/-- A state that has just appended a byte that completes no marker. -/
theorem State.FrameInv.of_append (h : s.FrameInv) (hr : s.reading = true) (hlt : s.position.toNat < 6)
    (hm : marker s b = false) (hprev : t.prevByte = b) (hpos : t.position = s.position + 1#3)
    (hpay : t.payload = s.payload.write s.position.toNat b)
    (hbytes : bytesSinceReset t.history = bytesSinceReset s.history ++ [b]) : t.FrameInv := by
  have hposN : t.position.toNat = s.position.toNat + 1 := by
    rw [hpos, BitVec.toNat_add, Nat.mod_eq_of_lt (by simpa using (by omega : s.position.toNat + 1 < 8))]
    rfl
  have hpre : payloadPrefix t t.position.toNat = payloadPrefix s s.position.toNat ++ [b] := by
    rw [hposN, payloadPrefix_succ_of_write hpay]
  constructor
  case position_le => omega
  case reading_stream =>
    intro _
    obtain ⟨pre, hs⟩ := h.reading_stream hr
    exact ⟨pre, by rw [hbytes, hs, hpre, List.append_assoc]⟩
  case prev_at_start =>
    intro _ h0
    rw [h0] at hposN
    exact absurd hposN (by simp)
  case prev_in_payload =>
    intro _ _
    rw [hprev, hposN, Nat.add_sub_cancel, hpay, Memory.read_write_same]
  case no_marker_inside =>
    intro _
    rw [hpre, ← Bool.not_eq_true, hasMarker_snoc]
    rintro (hin | ⟨hlast, hb⟩)
    · rw [h.no_marker_inside hr] at hin
      cases hin
    · exact marker_eq_false.mp hm ⟨h.prev_of_getLast? hr hlast, hb⟩
  case prev_is_last => rw [hprev, hbytes, List.getLastD_concat]

/-- A state just after a reset. -/
theorem State.FrameInv.of_reset (hprev : t.prevByte = Config.wmfd.prevReset) (hreading : t.reading = false)
    (hpos : t.position = 0#3) (hbytes : bytesSinceReset t.history = []) : t.FrameInv := by
  constructor <;> simp [hprev, hreading, hpos, hbytes]

theorem State.FrameInv.rxbResult (b : Byte) (h : s.FrameInv) : (rxbResult b s).FrameInv := by
  have hbytes := rxbResult_bytes b s
  rcases rxbResult_cases b s with ⟨ht, hm, hout, he⟩ | ⟨-, hm, he⟩ | ⟨-, hm, hr, hlt, he⟩ | ⟨-, -, he⟩ | ⟨-, -, he⟩ <;>
    rw [he] at hbytes ⊢
  · have hr : s.reading = false := by
      rcases hout with hr | hge
      · exact hr
      · by_contra hne
        have hr : s.reading = true := by simpa using hne
        have h6 : s.position = 6#3 := BitVec.eq_of_toNat_eq (le_antisymm h.position_le (not_lt.mp hge))
        rw [atTrailer_eq_true.mpr ⟨hr, h6⟩] at ht
        cases ht
    exact h.of_scan rfl (hr.trans hm.symm) (by simp [hm]) hbytes
  · exact h.of_scan rfl hm.symm (by simp [hm]) hbytes
  · exact h.of_append hr hlt hm rfl rfl rfl hbytes
  · exact h.of_scan rfl rfl rfl hbytes
  · exact h.of_scan rfl rfl rfl hbytes

theorem State.FrameInv.execResult (i : Instr) (h : s.FrameInv) : (execResult i s).FrameInv := by
  cases i with
  | rxb b => exact h.rxbResult b
  | mix =>
    exact h.of_decoder_eq (mixResult_prevByte s) (mixResult_reading s) (mixResult_position s) (mixResult_payload s)
      (mixResult_bytes s)
  | rst => exact .of_reset rfl rfl rfl (rstResult_bytes s)

end FrameInvariant

/-- Settles O40: an RXB scans or appends (`of_scan`, `of_append`), a MIX and a refusal leave the decoder's state and the
stream, an RST empties both. -/
theorem everyStepKeepsTheFrameInvariant : Obligations.EveryStepKeepsTheFrameInvariant :=
  step_keeps (fun _ _ h => h.of_decoder_eq rfl rfl rfl rfl rfl) (fun i _ h => h.execResult i)
    (fun w s h => h.of_decoder_eq rfl rfl rfl rfl (refuse_bytes w s))

/-! ### No frame without a marker (40_decoder.md R103, 70_reset_and_hazards.md R193) -/

section NoMarkerInvariant

variable {s t : State}

/-- The invariant looks at `prev_byte`, `reading`, the sample and the stream alone. -/
theorem State.NoMarkerInv.of_eq (h : s.NoMarkerInv) (hprev : t.prevByte = s.prevByte)
    (hreading : t.reading = s.reading) (hsample : readSample t = readSample s)
    (hbytes : bytesSinceReset t.history = bytesSinceReset s.history) : t.NoMarkerInv := by
  constructor <;> rw [hbytes]
  · rw [hreading, hsample]
    exact h.idle_without_marker
  · rw [hprev]
    exact h.prev_is_last

/-- While the stream with its new byte holds no marker, RXB only scans: the byte completes none, and no frame is read. -/
theorem State.NoMarkerInv.rxbResult (b : Byte) (h : s.NoMarkerInv) : (rxbResult b s).NoMarkerInv := by
  constructor
  case idle_without_marker =>
    intro hno
    rw [rxbResult_bytes, ← Bool.not_eq_true, hasMarker_snoc, not_or] at hno
    obtain ⟨hno, hlast⟩ := hno
    obtain ⟨hr, hq⟩ := h.idle_without_marker (by simpa using hno)
    have hm : marker s b = false :=
      marker_eq_false.mpr fun ⟨h0, hb⟩ => hlast ⟨getLast?_of_prev_zero h.prev_is_last h0, hb⟩
    have ht : atTrailer s = false := by simp [atTrailer, hr]
    refine ⟨?_, by rw [rxbResult_sample, if_neg (by simp [ht]), hq]⟩
    rcases rxbResult_cases b s with ⟨-, -, -, he⟩ | ⟨-, hm', -⟩ | ⟨-, -, hr', -⟩ | ⟨ht', -⟩ | ⟨ht', -⟩
    · rw [he]
      exact hr
    · rw [hm] at hm'; cases hm'
    · rw [hr] at hr'; cases hr'
    · rw [ht] at ht'; cases ht'
    · rw [ht] at ht'; cases ht'
  case prev_is_last => rw [rxbResult_bytes, List.getLastD_concat, rxbResult_prevByte]

theorem State.NoMarkerInv.execResult (i : Instr) (h : s.NoMarkerInv) : (execResult i s).NoMarkerInv := by
  cases i with
  | rxb b => exact h.rxbResult b
  | mix => exact h.of_eq (mixResult_prevByte s) (mixResult_reading s) (mixResult_sample s) (mixResult_bytes s)
  | rst => exact ⟨fun _ => ⟨rfl, rfl⟩, by rw [Machine.execResult, rstResult_bytes]; rfl⟩

end NoMarkerInvariant

/-- Settles O41: an RXB whose stream still holds no marker changes `prev_byte` alone; nothing else reads a byte or writes
the sample, but for RST, which empties the stream. -/
theorem everyStepKeepsNoFrameWithoutMarker : Obligations.EveryStepKeepsNoFrameWithoutMarker :=
  step_keeps (fun _ _ h => h.of_eq rfl rfl rfl rfl) (fun i _ h => h.execResult i)
    (fun w s h => h.of_eq rfl rfl rfl (refuse_bytes w s))

/-! ### The history explains the state (20_memory.md R58, 10_state.md R28, R30, R38) -/

section HistoryInvariant

variable {s t : State}

/-- The invariant is kept when the events added say what changed. -/
theorem State.HistoryInv.of_events (h : s.HistoryInv) {es : List Event} (hh : t.history = s.history ++ es)
    (hq : readSample t = es.foldl sampleAfter (readSample s)) (ho : t.outputs = es.foldl outputsAfter s.outputs)
    (hd : t.diagLog = s.diagLog ++ recordsOf es) (hf : t.refused = (s.refused || refusedIn es)) : t.HistoryInv := by
  constructor <;> rw [hh]
  · rw [hq, h.sample_eq, sampleOf_append]
  · rw [ho, h.outputs_eq, outputsOf_append]
  · rw [hd, h.records_eq, recordsOf_append]
  · rw [hf, h.refused_eq, refusedIn_append]

theorem State.HistoryInv.rxbResult (b : Byte) (h : s.HistoryInv) : (rxbResult b s).HistoryInv := by
  rcases rxbResult_cases b s with ⟨-, -, -, he⟩ | ⟨-, -, he⟩ | ⟨-, -, -, -, he⟩ | ⟨-, -, he⟩ | ⟨-, -, he⟩ <;> rw [he]
  · exact h.of_events rfl rfl rfl (List.append_nil _).symm (Bool.or_false _).symm
  · exact h.of_events rfl rfl rfl (List.append_nil _).symm (Bool.or_false _).symm
  · exact h.of_events rfl rfl rfl (List.append_nil _).symm (Bool.or_false _).symm
  · exact h.of_events rfl rfl rfl (List.append_nil _).symm (Bool.or_false _).symm
  · exact h.of_events rfl rfl rfl rfl (Bool.or_false _).symm

theorem State.HistoryInv.execResult (i : Instr) (h : s.HistoryInv) : (execResult i s).HistoryInv := by
  cases i with
  | rxb b => exact h.rxbResult b
  | mix =>
    show (mixResult s).HistoryInv
    by_cases hv : s.sampleValid = true
    · rw [mixResult_of_valid hv]
      exact h.of_events rfl rfl rfl (List.append_nil _).symm (Bool.or_false _).symm
    · rw [mixResult_of_invalid (by simpa using hv)]
      exact h.of_events rfl rfl rfl (List.append_nil _).symm (Bool.or_false _).symm
  | rst =>
    show (rstResult s).HistoryInv
    rw [rstResult_eq]
    exact h.of_events rfl rfl rfl (List.append_nil _).symm (Bool.or_false _).symm

end HistoryInvariant

/-- Settles O42: the events that each operation and each refusal add say what it changes (`of_events`). -/
theorem everyStepKeepsTheHistoryTrue : Obligations.EveryStepKeepsTheHistoryTrue :=
  step_keeps (fun _ _ h => ⟨h.sample_eq, h.outputs_eq, h.records_eq, h.refused_eq⟩) (fun i _ h => h.execResult i)
    (fun w s h => h.of_events (t := refuse w s) rfl rfl rfl (List.append_nil _).symm (Bool.or_true _).symm)

/-! ### Bookkeeping: `diag_log`, the history and the mark (10_state.md R30, R31, R38) -/

/-- The state with other bookkeeping. -/
def State.withBookkeeping (s : State) (d : List DiagRecord) (h : List Event) (r : Bool) : State :=
  { s with diagLog := d, history := h, refused := r }

section Bookkeeping

variable (b : Byte) (s : State)

theorem rxbMiddle_withBookkeeping : ∃ ds es, ∀ d h r,
    rxbMiddle b (s.withBookkeeping d h r) = (rxbMiddle b s).withBookkeeping (d ++ ds) (h ++ es) r := by
  by_cases ht : atTrailer s = true
  · by_cases hb : b = sumMod256 (payloadPrefix s 6)
    · refine ⟨[], [.published (some (s.payload.read 0)) (some (s.payload.read 1)) true], fun d h r => ?_⟩
      rw [rxbMiddle_pass ht hb, rxbMiddle_pass (s := s.withBookkeeping d h r) ht hb, List.append_nil]
      rfl
    · refine ⟨[{ code := checksumMismatch, observed := b, expected := sumMod256 (payloadPrefix s 6) }],
        [.published none none false,
          .diagnosed { code := checksumMismatch, observed := b, expected := sumMod256 (payloadPrefix s 6) }],
        fun d h r => ?_⟩
      rw [rxbMiddle_fail ht hb, rxbMiddle_fail (s := s.withBookkeeping d h r) ht hb, List.append_cons h]
      rfl
  · refine ⟨[], [], fun d h r => ?_⟩
    rw [List.append_nil, List.append_nil]
    by_cases ha : s.reading = true ∧ s.position.toNat < 6 ∧ marker s b = false
    · rw [rxbMiddle_append ht ha, rxbMiddle_append (s := s.withBookkeeping d h r) ht ha]
      rfl
    · rw [rxbMiddle_none ht ha, rxbMiddle_none (s := s.withBookkeeping d h r) ht ha]

theorem rxbResult_withBookkeeping : ∃ ds es, ∀ d h r,
    rxbResult b (s.withBookkeeping d h r) = (rxbResult b s).withBookkeeping (d ++ ds) (h ++ es) r := by
  obtain ⟨ds, es, hm⟩ := rxbMiddle_withBookkeeping b (s.record (.accepted (.rxb b)))
  refine ⟨ds, .accepted (.rxb b) :: es, fun d h r => ?_⟩
  have hrec : rxbResult b (s.withBookkeeping d h r) = finishByte (marker s b) b
      (rxbMiddle b ((s.record (.accepted (.rxb b))).withBookkeeping d (h ++ [.accepted (.rxb b)]) r)) := rfl
  rw [hrec, hm, List.append_assoc, List.singleton_append, rxbResult]
  cases marker s b <;> rfl

theorem mixResult_withBookkeeping : ∃ es, ∀ d h r,
    mixResult (s.withBookkeeping d h r) = (mixResult s).withBookkeeping d (h ++ es) r := by
  by_cases hv : s.sampleValid = true
  · refine ⟨[.accepted .mix, .snapshot s.sampleX s.sampleY true,
      .drove .a (dirOf (speedFinal .a s.sampleX s.sampleY)) (magOf (speedFinal .a s.sampleX s.sampleY)),
      .drove .b (dirOf (speedFinal .b s.sampleX s.sampleY)) (magOf (speedFinal .b s.sampleX s.sampleY))],
      fun d h r => ?_⟩
    rw [mixResult_of_valid hv, mixResult_of_valid (s := s.withBookkeeping d h r) hv]
    rfl
  · have hv' : s.sampleValid = false := by simpa using hv
    refine ⟨[.accepted .mix, .snapshot s.sampleX s.sampleY false], fun d h r => ?_⟩
    rw [mixResult_of_invalid hv', mixResult_of_invalid (s := s.withBookkeeping d h r) hv']
    rfl

/-- An operation appends the same records and events to any bookkeeping, and does the same to everything else. -/
theorem execResult_withBookkeeping (i : Instr) : ∃ ds es, ∀ d h r,
    execResult i (s.withBookkeeping d h r) = (execResult i s).withBookkeeping (d ++ ds) (h ++ es) r := by
  cases i with
  | rxb b => exact rxbResult_withBookkeeping b s
  | mix =>
    obtain ⟨es, hm⟩ := mixResult_withBookkeeping s
    exact ⟨[], es, fun d h r => by rw [List.append_nil]; exact hm d h r⟩
  | rst =>
    refine ⟨[], [.accepted .rst, .published (some 0x00#8) (some 0x00#8) false], fun d h r => ?_⟩
    rw [List.append_nil, execResult, execResult, rstResult_eq, rstResult_eq]
    rfl

end Bookkeeping

/-- Settles O49 with the records and events of `execResult_withBookkeeping`; the state's own bookkeeping is one choice. -/
theorem noOperationReadsTheBookkeeping : Obligations.NoOperationReadsTheBookkeeping := by
  intro i s
  obtain ⟨ds, es, hw⟩ := execResult_withBookkeeping s i
  have hself : execResult i s
      = (execResult i s).withBookkeeping (s.diagLog ++ ds) (s.history ++ es) s.refused := hw s.diagLog s.history s.refused
  refine ⟨execResult i s, ds, es, exec_eq i s, ?_, ?_, fun d h r => ?_⟩
  · rw [hself]; rfl
  · rw [hself]; rfl
  · calc exec i (s.withBookkeeping d h r)
      _ = .next (execResult i (s.withBookkeeping d h r)) := exec_eq i _
      _ = .next ((execResult i s).withBookkeeping (d ++ ds) (h ++ es) r) := by rw [hw]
================================
After reading the material above, tally the lines that include the string "BitVec" and give only the number.

2